2.01Na2O: Al2O3: 2.0SiO2: 143.10H2O

The pretreated tube is wetted by soaking in deionized water for 15 seconds. This tube is then suspended vertically over the bottom of the growth vessel. Thereafter, notice that all air must be released from the channel, hot hydrogel was added to the growth vessel.

The growth vessel is sealed and heated to 100 ° C. for 5 hours.

After 5 hours the tube is removed from the growth vessel, cooled a little and removed and washed clean for at least 16 hours with deionized water. Thereafter, the ceramic tube is dried at 100 ° C. for 6 hours.

X-ray analysis shows that this is zeolite 4A.

The mixture of polysilicic acid with an average molecular weight of about 800 was diluted with ethanol to 5% by weight solids. In order to crosslink the silicate in the pores in the membrane, 500 ml of this solution is circulated on the feed side of the membrane and discharged through the membrane to treat the surface while heating to 70 ° C. for 5 hours under vacuum.

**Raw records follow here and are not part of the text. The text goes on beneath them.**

-- ==== Sys2Proof/Laws/PerInstr.lean ====
section
/-! SUPPORT. The encoder and the decoder agree: for each constructor of `Instr`, a well-formed instruction's word decodes to it. -/

namespace Sys2Proof

/-! ### Bits and fields of an encoded word -/

theorem encR_bit (m : BitVec 6) (p : BitVec 3) (d a b : BitVec 7) (n : BitVec 2) (i : Nat) : (encR m p d a b n).getLsbD i =
    if i < 2 then n.getLsbD i else if i < 9 then b.getLsbD (i - 2) else if i < 16 then a.getLsbD (i - 9)
    else if i < 23 then d.getLsbD (i - 16) else if i < 26 then p.getLsbD (i - 23) else m.getLsbD (i - 26) := by
  show BitVec.getLsbD (w := 6+3+7+7+7+2) (m ++ p ++ d ++ a ++ b ++ n) i = _
  simp only [BitVec.getLsbD_append, Nat.sub_sub]
  repeat' split
  all_goals first | rfl | (exfalso; omega)

theorem encI_bit (m : BitVec 6) (p : BitVec 3) (d a : BitVec 7) (n : BitVec 9) (i : Nat) : (encI m p d a n).getLsbD i =
    if i < 9 then n.getLsbD i else if i < 16 then a.getLsbD (i - 9)
    else if i < 23 then d.getLsbD (i - 16) else if i < 26 then p.getLsbD (i - 23) else m.getLsbD (i - 26) := by
  show BitVec.getLsbD (w := 6+3+7+7+9) (m ++ p ++ d ++ a ++ n) i = _
  simp only [BitVec.getLsbD_append, Nat.sub_sub]
  repeat' split
  all_goals first | rfl | (exfalso; omega)

theorem encR_maj (m : BitVec 6) (p : BitVec 3) (d a b : BitVec 7) (n : BitVec 2) : (encR m p d a b n).extractLsb' 26 6 = m := by
  apply BitVec.eq_of_getLsbD_eq; intro i hi
  rw [BitVec.getLsbD_extractLsb', encR_bit]
  simp only [hi, decide_true, Bool.true_and]
  repeat' split
  all_goals first | (exfalso; omega) | (congr 1; omega)
theorem encR_p (m : BitVec 6) (p : BitVec 3) (d a b : BitVec 7) (n : BitVec 2) : (encR m p d a b n).extractLsb' 23 3 = p := by
  apply BitVec.eq_of_getLsbD_eq; intro i hi
  rw [BitVec.getLsbD_extractLsb', encR_bit]
  simp only [hi, decide_true, Bool.true_and]
  repeat' split
  all_goals first | (exfalso; omega) | (congr 1; omega)
theorem encR_d (m : BitVec 6) (p : BitVec 3) (d a b : BitVec 7) (n : BitVec 2) : (encR m p d a b n).extractLsb' 16 7 = d := by
  apply BitVec.eq_of_getLsbD_eq; intro i hi
  rw [BitVec.getLsbD_extractLsb', encR_bit]
  simp only [hi, decide_true, Bool.true_and]
  repeat' split
  all_goals first | (exfalso; omega) | (congr 1; omega)
theorem encR_a (m : BitVec 6) (p : BitVec 3) (d a b : BitVec 7) (n : BitVec 2) : (encR m p d a b n).extractLsb' 9 7 = a := by
  apply BitVec.eq_of_getLsbD_eq; intro i hi
  rw [BitVec.getLsbD_extractLsb', encR_bit]
  simp only [hi, decide_true, Bool.true_and]
  repeat' split
  all_goals first | (exfalso; omega) | (congr 1; omega)
theorem encR_b (m : BitVec 6) (p : BitVec 3) (d a b : BitVec 7) (n : BitVec 2) : (encR m p d a b n).extractLsb' 2 7 = b := by
  apply BitVec.eq_of_getLsbD_eq; intro i hi
  rw [BitVec.getLsbD_extractLsb', encR_bit]
  simp only [hi, decide_true, Bool.true_and]
  repeat' split
  all_goals first | (exfalso; omega) | (congr 1; omega)
theorem encR_n (m : BitVec 6) (p : BitVec 3) (d a b : BitVec 7) (n : BitVec 2) : (encR m p d a b n).extractLsb' 0 2 = n := by
  apply BitVec.eq_of_getLsbD_eq; intro i hi
  rw [BitVec.getLsbD_extractLsb', encR_bit]
  simp only [hi, decide_true, Bool.true_and]
  repeat' split
  all_goals first | (exfalso; omega) | (congr 1; omega)
theorem encI_maj (m : BitVec 6) (p : BitVec 3) (d a : BitVec 7) (n : BitVec 9) : (encI m p d a n).extractLsb' 26 6 = m := by
  apply BitVec.eq_of_getLsbD_eq; intro i hi
  rw [BitVec.getLsbD_extractLsb', encI_bit]
  simp only [hi, decide_true, Bool.true_and]
  repeat' split
  all_goals first | (exfalso; omega) | (congr 1; omega)
theorem encI_p (m : BitVec 6) (p : BitVec 3) (d a : BitVec 7) (n : BitVec 9) : (encI m p d a n).extractLsb' 23 3 = p := by
  apply BitVec.eq_of_getLsbD_eq; intro i hi
  rw [BitVec.getLsbD_extractLsb', encI_bit]
  simp only [hi, decide_true, Bool.true_and]
  repeat' split
  all_goals first | (exfalso; omega) | (congr 1; omega)
theorem encI_d (m : BitVec 6) (p : BitVec 3) (d a : BitVec 7) (n : BitVec 9) : (encI m p d a n).extractLsb' 16 7 = d := by
  apply BitVec.eq_of_getLsbD_eq; intro i hi
  rw [BitVec.getLsbD_extractLsb', encI_bit]
  simp only [hi, decide_true, Bool.true_and]
  repeat' split
  all_goals first | (exfalso; omega) | (congr 1; omega)
theorem encI_a (m : BitVec 6) (p : BitVec 3) (d a : BitVec 7) (n : BitVec 9) : (encI m p d a n).extractLsb' 9 7 = a := by
  apply BitVec.eq_of_getLsbD_eq; intro i hi
  rw [BitVec.getLsbD_extractLsb', encI_bit]
  simp only [hi, decide_true, Bool.true_and]
  repeat' split
  all_goals first | (exfalso; omega) | (congr 1; omega)
theorem encI_imm (m : BitVec 6) (p : BitVec 3) (d a : BitVec 7) (n : BitVec 9) : (encI m p d a n).extractLsb' 0 9 = n := by
  apply BitVec.eq_of_getLsbD_eq; intro i hi
  rw [BitVec.getLsbD_extractLsb', encI_bit]
  simp only [hi, decide_true, Bool.true_and]
  repeat' split
  all_goals first | (exfalso; omega) | (congr 1; omega)

/-! ### Reserved fields of an encoded word are zero -/

theorem mask_b (m : BitVec 6) (p : BitVec 3) (d : BitVec 7) (a : BitVec 7) (n : BitVec 2) : encR m p d a 0#7 n &&& 0x000001FC#32 = 0#32 := by
  apply BitVec.eq_of_getLsbD_eq; intro i hi
  rw [BitVec.getLsbD_and, encR_bit]
  have : ∀ i < 32, (0x000001FC#32).getLsbD i = decide (2 ≤ i ∧ i < 9) := by decide
  rw [this i hi]
  repeat' split
  all_goals simp
  all_goals omega
theorem mask_d (m : BitVec 6) (p : BitVec 3) (a : BitVec 7) (b : BitVec 7) (n : BitVec 2) : encR m p 0#7 a b n &&& 0x007F0000#32 = 0#32 := by
  apply BitVec.eq_of_getLsbD_eq; intro i hi
  rw [BitVec.getLsbD_and, encR_bit]
  have : ∀ i < 32, (0x007F0000#32).getLsbD i = decide (16 ≤ i ∧ i < 23) := by decide
  rw [this i hi]
  repeat' split
  all_goals simp
  all_goals omega
theorem mask_da (m : BitVec 6) (p : BitVec 3) (b : BitVec 7) (n : BitVec 2) : encR m p 0#7 0#7 b n &&& 0x007FFE00#32 = 0#32 := by
  apply BitVec.eq_of_getLsbD_eq; intro i hi
  rw [BitVec.getLsbD_and, encR_bit]
  have : ∀ i < 32, (0x007FFE00#32).getLsbD i = decide (9 ≤ i ∧ i < 23) := by decide
  rw [this i hi]
  repeat' split
  all_goals simp
  all_goals omega
theorem mask_a (m : BitVec 6) (p : BitVec 3) (d : BitVec 7) (b : BitVec 7) (n : BitVec 2) : encR m p d 0#7 b n &&& 0x0000FE00#32 = 0#32 := by
  apply BitVec.eq_of_getLsbD_eq; intro i hi
  rw [BitVec.getLsbD_and, encR_bit]
  have : ∀ i < 32, (0x0000FE00#32).getLsbD i = decide (9 ≤ i ∧ i < 16) := by decide
  rw [this i hi]
  repeat' split
  all_goals simp
  all_goals omega
theorem mask_ab (m : BitVec 6) (p : BitVec 3) (d : BitVec 7) (n : BitVec 2) : encR m p d 0#7 0#7 n &&& 0x0000FFFC#32 = 0#32 := by
  apply BitVec.eq_of_getLsbD_eq; intro i hi
  rw [BitVec.getLsbD_and, encR_bit]
  have : ∀ i < 32, (0x0000FFFC#32).getLsbD i = decide (2 ≤ i ∧ i < 16) := by decide
  rw [this i hi]
  repeat' split
  all_goals simp
  all_goals omega

/-! ### Decoding an encoded word -/

theorem decode_of_cell {w : Word} {i : Instr} {m : Word} (h : cell w = some (i, m)) (hm : w &&& m = 0#32) : decodeWord w = .ok i := by
  unfold decodeWord
  rw [h]
  simp only [hm, if_true]

theorem cell_encR (m : BitVec 6) (p : BitVec 3) (d a b : BitVec 7) (n : BitVec 2) :
    cell (encR m p d a b n) = cellAt (encR m p d a b n) m.toNat n.toNat p d a b := by
  unfold cell
  rw [encR_maj, encR_n, encR_p, encR_d, encR_a, encR_b]

theorem cell_encI (m : BitVec 6) (p : BitVec 3) (d a : BitVec 7) (n : BitVec 9) :
    cell (encI m p d a n) = cellAt (encI m p d a n) m.toNat ((encI m p d a n).extractLsb' 0 2).toNat p d a ((encI m p d a n).extractLsb' 2 7) := by
  unfold cell
  rw [encI_maj, encI_p, encI_d, encI_a]

theorem scope_cases (s : BitVec 3) (h : s ≠ 7#3) : s = 0#3 ∨ s = 1#3 ∨ s = 2#3 ∨ s = 3#3 ∨ s = 4#3 ∨ s = 5#3 ∨ s = 6#3 := by
  revert s; decide


theorem encI_bits (m : BitVec 6) (p : BitVec 3) (d a : BitVec 7) (n : BitVec 9) (k w : Nat) (h : k + w ≤ 9) :
    (encI m p d a n).extractLsb' k w = n.extractLsb' k w := by
  apply BitVec.eq_of_getLsbD_eq; intro i hi
  rw [BitVec.getLsbD_extractLsb', BitVec.getLsbD_extractLsb', encI_bit]
  rw [if_pos (by omega)]

theorem encR_bbits (m : BitVec 6) (p : BitVec 3) (d a b : BitVec 7) (n : BitVec 2) (k w : Nat) (h : k + w ≤ 7) :
    (encR m p d a b n).extractLsb' (2 + k) w = b.extractLsb' k w := by
  apply BitVec.eq_of_getLsbD_eq; intro i hi
  rw [BitVec.getLsbD_extractLsb', BitVec.getLsbD_extractLsb', encR_bit]
  simp only [hi, decide_true, Bool.true_and]
  rw [if_neg (by omega), if_pos (by omega)]
  congr 1; omega

theorem encB_bit (m : BitVec 6) (p : BitVec 3) (o : BitVec 23) (i : Nat) : (encB m p o).getLsbD i =
    if i < 23 then o.getLsbD i else if i < 26 then p.getLsbD (i - 23) else m.getLsbD (i - 26) := by
  show BitVec.getLsbD (w := 6+3+23) (m ++ p ++ o) i = _
  simp only [BitVec.getLsbD_append, Nat.sub_sub]
  repeat' split
  all_goals first | rfl | (exfalso; omega)

theorem encF_bit (d : BitVec 7) (f : BitVec 20) (i : Nat) : (encF d f).getLsbD i =
    if i < 20 then f.getLsbD i else if i < 27 then d.getLsbD (i - 20) else (0b11110#5).getLsbD (i - 27) := by
  show BitVec.getLsbD (w := 5+7+20) (0b11110#5 ++ d ++ f) i = _
  simp only [BitVec.getLsbD_append, Nat.sub_sub]
  repeat' split
  all_goals first | rfl | (exfalso; omega)

theorem encX_bit (a b : BitVec 9) (i : Nat) : (encX a b).getLsbD i =
    if i < 8 then false else if i < 17 then b.getLsbD (i - 8) else if i < 26 then a.getLsbD (i - 17) else (0x3F#6).getLsbD (i - 26) := by
  show BitVec.getLsbD (w := 6+9+9+8) (0x3F#6 ++ a ++ b ++ 0#8) i = _
  simp only [BitVec.getLsbD_append, Nat.sub_sub]
  repeat' split
  all_goals first | rfl | (exfalso; omega) | simp

/-- The cell that a word with the given fields has. -/
theorem cell_of_maj (w : Word) (m : BitVec 6) (h : w.extractLsb' 26 6 = m) :
    cell w = cellAt w m.toNat (w.extractLsb' 0 2).toNat (w.extractLsb' 23 3) (w.extractLsb' 16 7) (w.extractLsb' 9 7) (w.extractLsb' 2 7) := by
  unfold cell
  rw [h]

theorem app_low {n m : Nat} (x : BitVec n) (y : BitVec m) (k w : Nat) (h : k + w ≤ m) : (x ++ y).extractLsb' k w = y.extractLsb' k w := by
  apply BitVec.eq_of_getLsbD_eq; intro i hi
  rw [BitVec.getLsbD_extractLsb', BitVec.getLsbD_extractLsb', BitVec.getLsbD_append, if_pos (by omega)]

A performance comparison in water separation of a monolith with four channels and a monolith with a narrow single tube was made in a water / isopropanol mixture at 70 ° C. Care was taken to ensure that the tubes were tested under the same conditions as the turbulent flow of the feed, and the results are as follows.

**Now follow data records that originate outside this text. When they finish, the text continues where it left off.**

/-! ### `TSIGNAL` -/

/-- Before the j-th of the members that pass a test stand j others that pass it. -/
theorem length_filter_takeWhile (l : List Member) (p : Member → Bool) (hn : l.Nodup) {j : Nat} {m : Member} (h : (l.filter p)[j]? = some m) :
    ((l.takeWhile fun n => n != m).filter p).length = j := by
  induction l generalizing j with
  | nil => exact absurd h (by simp)
  | cons x t ih =>
    obtain ⟨hx, ht⟩ := List.nodup_cons.1 hn
    have hne : ∀ i, (t.filter p)[i]? = some m → (x != m) = true := fun i hi => by
      have hm : m ∈ t := List.mem_of_mem_filter (List.mem_of_getElem? hi)
      simp only [bne_iff_ne, ne_eq]
      rintro rfl
      exact hx hm
    rw [List.filter_cons] at h
    split at h
    · next hp =>
      cases j with
      | zero =>
        obtain rfl : x = m := Option.some.inj h
        simp
      | succ j => simp [hne j h, hp, ih ht h]
    · next hp => simp [hne j h, hp, ih ht h]

theorem length_takeWhile_lt (l : List Member) {m : Member} (h : m ∈ l) : (l.takeWhile fun n => n != m).length < l.length := by
  induction l with
  | nil => exact absurd h List.not_mem_nil
  | cons x t ih =>
    by_cases hx : x = m
    · simp [hx]
    · have hm : m ∈ t := (List.mem_cons.1 h).resolve_left (Ne.symm hx)
      simp [hx, ih hm]

/-- The value of a member of `TSIGNAL`: its number. -/
def signalVal (s : State) (g : Group) (i : Instr) (k : Nat) (m : Member) : Val :=
  BitVec.ofNat 128 (signalNumber (noted s g i) (Claims.acts s g i) m k)

theorem signalVal_of_place {s : State} {g : Group} {i : Instr} {c k : Nat} (hn : (actors s g i).Nodup)
    (hc : ∀ m ∈ actors s g i, (warpOf s m.warp).ctx = c) {j : Nat} {m : Member} (h : (nonHelpers s (actors s g i))[j]? = some m) :
    signalVal s g i k m = BitVec.ofNat 128 ((timelineOf s c k).mark + j + 1) := by
  have hm : m ∈ actors s g i := List.mem_of_mem_filter (List.mem_of_getElem? h)
  simp only [signalVal, signalNumber, map_fst_acts, ctx_noted, hc m hm, timelineOf_noted, thrOf_noted]
  rw [length_filter_takeWhile _ _ hn h]

theorem filterMap_unless {α β : Type} (l : List α) (p : α → Bool) (f F : α → β) (h : ∀ x ∈ l, f x = F x) :
    (l.filterMap fun x => if p x then none else some (f x)) = (l.filter fun x => !p x).map F := by
  induction l with
  | nil => rfl
  | cons x t ih =>
    have ht := ih fun y hy => h y (List.mem_cons_of_mem _ hy)
    rw [List.filter_cons]
    cases hx : p x with
    | true => simpa [hx] using ht
    | false => simpa [hx, h x List.mem_cons_self] using ht

theorem signalVals {s : State} {g : Group} {i : Instr} (hr : Claims.Ready s g i) (k : Nat) :
    ((Claims.acts s g i).filterMap fun e => if (thrOf (noted s g i) e.1).helper then none
      else some (e.1, loadedVal (noted s g i) e.1 (BitVec.ofNat 128 (signalNumber (noted s g i) (Claims.acts s g i) e.1 k)))) =
      (nonHelpers s (actors s g i)).map fun m => (m, signalVal s g i k m) := by
  rw [filterMap_unless _ _ _ (fun e => (e.1, signalVal s g i k e.1)), filter_acts, nonHelperActs, List.map_map]
  · rfl
  · intro e he
    obtain ⟨m, hm, rfl⟩ := List.mem_map.1 he
    rw [loadedVal_plain (isRedun_of_ready hr hm), signalVal]

theorem foldl_issueSignal_plain (k scope : Nat) (ms : List Member) (s : State) (h : ∀ m ∈ ms, isRedun s m.warp = false) :
    ms.foldl (fun v m => if takesForward v m then v else issueSignal k scope v m) s = ms.foldl (issueSignal k scope) s := by
  induction ms generalizing s with
  | nil => rfl
  | cons m t ih =>
    have hm : takesForward s m = false := by simp [takesForward, h m List.mem_cons_self]
    rw [List.foldl_cons, List.foldl_cons, hm]
    exact ih _ fun n hn => ((signalFrame_issueSignal ..).isRedun _).trans (h n (List.mem_cons_of_mem _ hn))

theorem signalDone_traceless (s : State) (scope n : Nat) (m : Member) :
    signalDone scope { traceless s with nextId := n } m = signalDone scope { s with nextId := n } m := by
  have hwg : wgOfWarp { traceless s with nextId := n } m.warp = wgOfWarp s m.warp := wgOfWarp_traceless s m.warp
  have hcore : coreOfL { traceless s with nextId := n } (wgOfWarp s m.warp).lcore = coreOfL s (wgOfWarp s m.warp).lcore := by
    rw [coreOfL, show lcoreOf { traceless s with nextId := n } _ = _ from lcoreOf_traceless s _]
    rfl
  have hwarp : abandoning { traceless s with nextId := n } m.warp = abandoning s m.warp := by
    rw [abandoning, show warpOf { traceless s with nextId := n } m.warp = _ from warpOf_traceless s m.warp]
    rfl
  simp only [signalDone, releasedAt, tilesDone, recReadsDone, hwg, hcore, hwarp]
  rfl

theorem signalDone_noted (s : State) (g : Group) (i : Instr) (scope n : Nat) (m : Member) :
    signalDone scope { noted s g i with nextId := n } m = signalDone scope { s with nextId := n } m :=
  (traceFrame_noted s g i).read (fun v => signalDone scope { v with nextId := n } m) fun v => signalDone_traceless v scope n m

/-- The signals issued, one by one. -/
def signals (s : State) (g : Group) (i : Instr) (k scope : Nat) : State :=
  (nonHelpers s (actors s g i)).foldl (issueSignal k scope) (noted s g i)

theorem signalFrame_signals (s : State) (g : Group) (i : Instr) (k scope : Nat) : SignalFrame (noted s g i) (signals s g i k scope) :=
  foldl_inv (SignalFrame (noted s g i)) _ _ _ (fun v m h => h.trans (signalFrame_issueSignal v k scope m)) (.refl _)

theorem exec_tsignal {p : BitVec 3} {d a : BitVec 7} {s : State} {g : Group} (hr : Claims.Ready s g (.tsignal p d a))
    (hfits : ∀ m ∈ actors s g (.tsignal p d a), (timelineOf s (warpOf s m.warp).ctx (ctrSel a)).mark +
      (nonHelpers s (actors s g (.tsignal p d a))).length < 2 ^ 64) :
    exec (.tsignal p d a) s = .next (retire (writeD (signals s g (.tsignal p d a) (ctrSel a) (a.extractLsb' 4 3).toNat)
      (shapeOf (.tsignal p d a)).d ((nonHelpers s (actors s g (.tsignal p d a))).map fun m => (m, signalVal s g (.tsignal p d a) (ctrSel a) m)))) := by
  have hplain : ∀ m ∈ nonHelpers s (actors s g (.tsignal p d a)), isRedun (noted s g (.tsignal p d a)) m.warp = false := fun m hm =>
    isRedun_of_ready hr (List.mem_of_mem_filter hm)
  show execTsignal p d a s = _
  rw [execTsignal, groupOp_plain _ .both noWait _ _ s g hr.cur hr.plain hr.ops (fun _ _ => rfl) (fun m hm hh => ?_) rfl]
  · have hvals := signalVals hr (ctrSel a)
    rw [Claims.acts] at hvals
    dsimp only
    rw [hvals, List.foldl_map, foldl_issueSignal_plain _ _ _ _ hplain, forwarded_plain]
    · rfl
    · rintro e he
      obtain ⟨m, hm, rfl⟩ := List.mem_map.1 he
      exact ((signalFrame_signals ..).isRedun _).trans (hplain m hm)
  · have hin : m ∈ nonHelpers s (active s g p) := List.mem_filter.2 ⟨hm, by simp [hh]⟩
    have hlt := length_takeWhile_lt _ hin
    have hhas : counterHas s (warpOf s m.warp).ctx (ctrSel a) (((nonHelpers s (active s g p)).takeWhile fun n => n != m).length + 1) = true := by
      have hfit : (timelineOf s (warpOf s m.warp).ctx (ctrSel a)).mark + (nonHelpers s (active s g p)).length < 2 ^ 64 := hfits m hm
      rw [counterHas, decide_eq_true_eq]
      omega
    rw [hr.cur]
    dsimp only
    rw [hhas, Bool.or_true, if_pos rfl]

theorem signalNumbers : Claims.SignalNumbers := by
  intro p d a s g c i hr hc hn hlive ms k n done hfit
  have hscope : (a.extractLsb' 4 3).toNat = a.toNat / 16 % 8 := by simp [BitVec.extractLsb'_toNat, Nat.shiftRight_eq_div_pow]
  have hexec := exec_tsignal hr fun m hm => by rw [hc m hm, ctrSel_eq]; exact hfit
  rw [ctrSel_eq, hscope] at hexec
  have htrace := traceFrame_noted s g i
  have hlive' : (tblGet? (noted s g i).ctxs c).isSome = true := (htrace.read (fun v => (tblGet? v.ctxs c).isSome) fun v => by
    rw [show (traceless v).ctxs = tblMap v.ctxs fun _ c => bareCtx c from rfl, tblGet?_tblMap, Option.isSome_map]).trans hlive
  obtain ⟨l, hl⟩ := signalled (c := c) (k := k) (scope := a.toNat / 16 % 8) ms (noted s g i) hlive' fun m hm =>
    (ctx_noted s g i m.warp).trans (hc m (List.mem_of_mem_filter hm))
  have hnext : (noted s g i).nextId = s.nextId := htrace.read State.nextId fun _ => rfl
  have hops : (noted s g i).ops = s.ops := htrace.read State.ops fun _ => rfl
  have htl : timelineOf (noted s g i) c k = timelineOf s c k := timelineOf_noted s g i c k
  have hdone : ∀ j m, doneAt (a.toNat / 16 % 8) (noted s g i) j m = done j m := fun j m => by
    rw [doneAt, hnext]
    exact signalDone_noted s g i _ _ m
  have hsame := sameFrame_writeD (signals s g i k (a.toNat / 16 % 8)) (shapeOf i).d (ms.map fun m => (m, signalVal s g i k m))
  have htimeline : timelineOf (writeD (signals s g i k (a.toNat / 16 % 8)) (shapeOf i).d (ms.map fun m => (m, signalVal s g i k m))) c k =
      timelineOf (signals s g i k (a.toNat / 16 % 8)) c k := hsame.read (timelineOf · c k) fun _ _ => rfl
  refine ⟨_, l, signalVal s g i k, hexec, ?_, ?_, ?_, ?_, fun j m hj => signalVal_of_place hn hc hj, fun hno => ?_, fun hall => ?_⟩
  · exact ((hsame.read State.ops fun _ _ => rfl).trans hl.ops).trans (by rw [hops])
  · rw [htimeline]
    exact hl.mark.trans (by rw [htl])
  · exact received_noted hl.frame.warps ms (fun m hm => actors_lane s g i m (List.mem_of_mem_filter hm)) _
  · exact ((auditFrame_noted s g i).trans (hl.frame.auditFrame.trans hsame.auditFrame)).memoryKept
  · obtain ⟨hlen, hvalue, hent⟩ := hl.waits fun j m hj => (hdone j m).trans (hno j m hj)
    refine ⟨hlen, by rw [htimeline, ← htl]; exact hvalue, fun j m e hj he => ?_⟩
    obtain ⟨v, rfl, hmark, hframe⟩ := hent j m e hj he
    have hctx : (warpOf v m.warp).ctx = c := by
      rw [warpOf, hframe.warps, ← warpOf, ctx_noted]
      exact hc m (List.mem_of_mem_filter (List.mem_of_getElem? hj))
    refine ⟨by rw [hnext], rfl, ?_, rfl, rfl, rfl, rfl, rfl⟩
    show (timelineOf v (warpOf v m.warp).ctx k).mark + 1 = _
    rw [hctx, hmark, htl]
  · obtain ⟨hnil, hvalue⟩ := hl.done fun m hm => (hdone 0 m).trans (hall m hm)
    refine ⟨hnil, fun hval hout => ?_⟩
    rw [htimeline]
    exact (hvalue (by rw [htl]; exact hval) (by rw [htl]; exact hout)).trans (by rw [htl])

end Sys2Proof.Machine

section
open Sys2Proof Sys2Proof.Machine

Type of tube Flow rate of water (Kg / m 2 / day, Re8582 and 2% by weight / IPA70 ° C.) Number of pipes per ㎡ Price of pipe per ㎡ (£ 100 per piece) Removed water (￡ / Kg) 4 channel 21 22 2200 200 Narrow bore 41 100 10,000 243.9

Dimension of pipe

Diameter of pipe (mm) Inner circumference of pipe (mm) Area of pipe per 58 cm 4 channel 4 × 6.4 7.92 459 Narrow bore 1 × 5.5 1.728 100.2

As can be seen, the tubular configuration with four channels has excellent performance and cost per unit membrane area.

Claims (15)

A tubular porous ceramic monolith, the monolith having four or more tubular conduits formed therein, wherein the zeolite membrane is formed on the inner side of the conduit, the zeolite membrane having an inner diameter of 5 to 9 mm, the ceramic Membrane structure, characterized in that the monolith has an outer diameter of 20 to 25 mm. The membrane structure of claim 1, wherein the zeolite membrane is 6.4 mm in diameter. The membrane structure according to claim 1 or 2, wherein the ceramic monolith has an outer diameter of 20 mm. 4. The membrane structure according to any one of claims 1 to 3, wherein the porous ceramic monolith is formed of sintered ceramic powder of alpha alumina, titania or zirconia. The membrane structure according to claim 1, wherein there are four to seven tubular conduits. The membrane structure according to any one of claims 1 to 5, wherein the porous support has an average pore size of 0.01 to 2,000 microns. The membrane structure according to any one of claims 1 to 5, wherein the porous support has an average pore size of 1 to 20 microns. The membrane structure of claim 1, wherein the zeolite membrane is formed by a process of attaching or crystallizing from a growth medium onto a ceramic monolith. The membrane structure of claim 8, wherein the porous support contacts the growth medium by contacting the inner surface of the tubular conduit with the growth medium. 10. The membrane structure of claim 9, wherein said porous support is pretreated with a zeolite initiator. The membrane structure according to claim 10, wherein the zeolite initiator is cobalt, molybdenum or nickel oxide or particles of zeolite. The membrane structure of claim 10, wherein said zeolite initiator is silicic acid or polysilicate. 13. The porous ceramic monolith of claim 10, wherein a suspension of zeolite initiator is formed and the suspension is contacted with the porous support to attach the zeolite initiator on the support, thereby treating the porous ceramic monolith with the zeolite initiator. Membrane structure, characterized in that. The membrane structure of claim 1, wherein after membrane formation, the membrane is treated with a surface modifier to crosslink with the zeolite membrane to form a substantially defect free membrane. 15. The membrane structure of claim 14, wherein the surface modifier is silicic acid or alkyl silicate.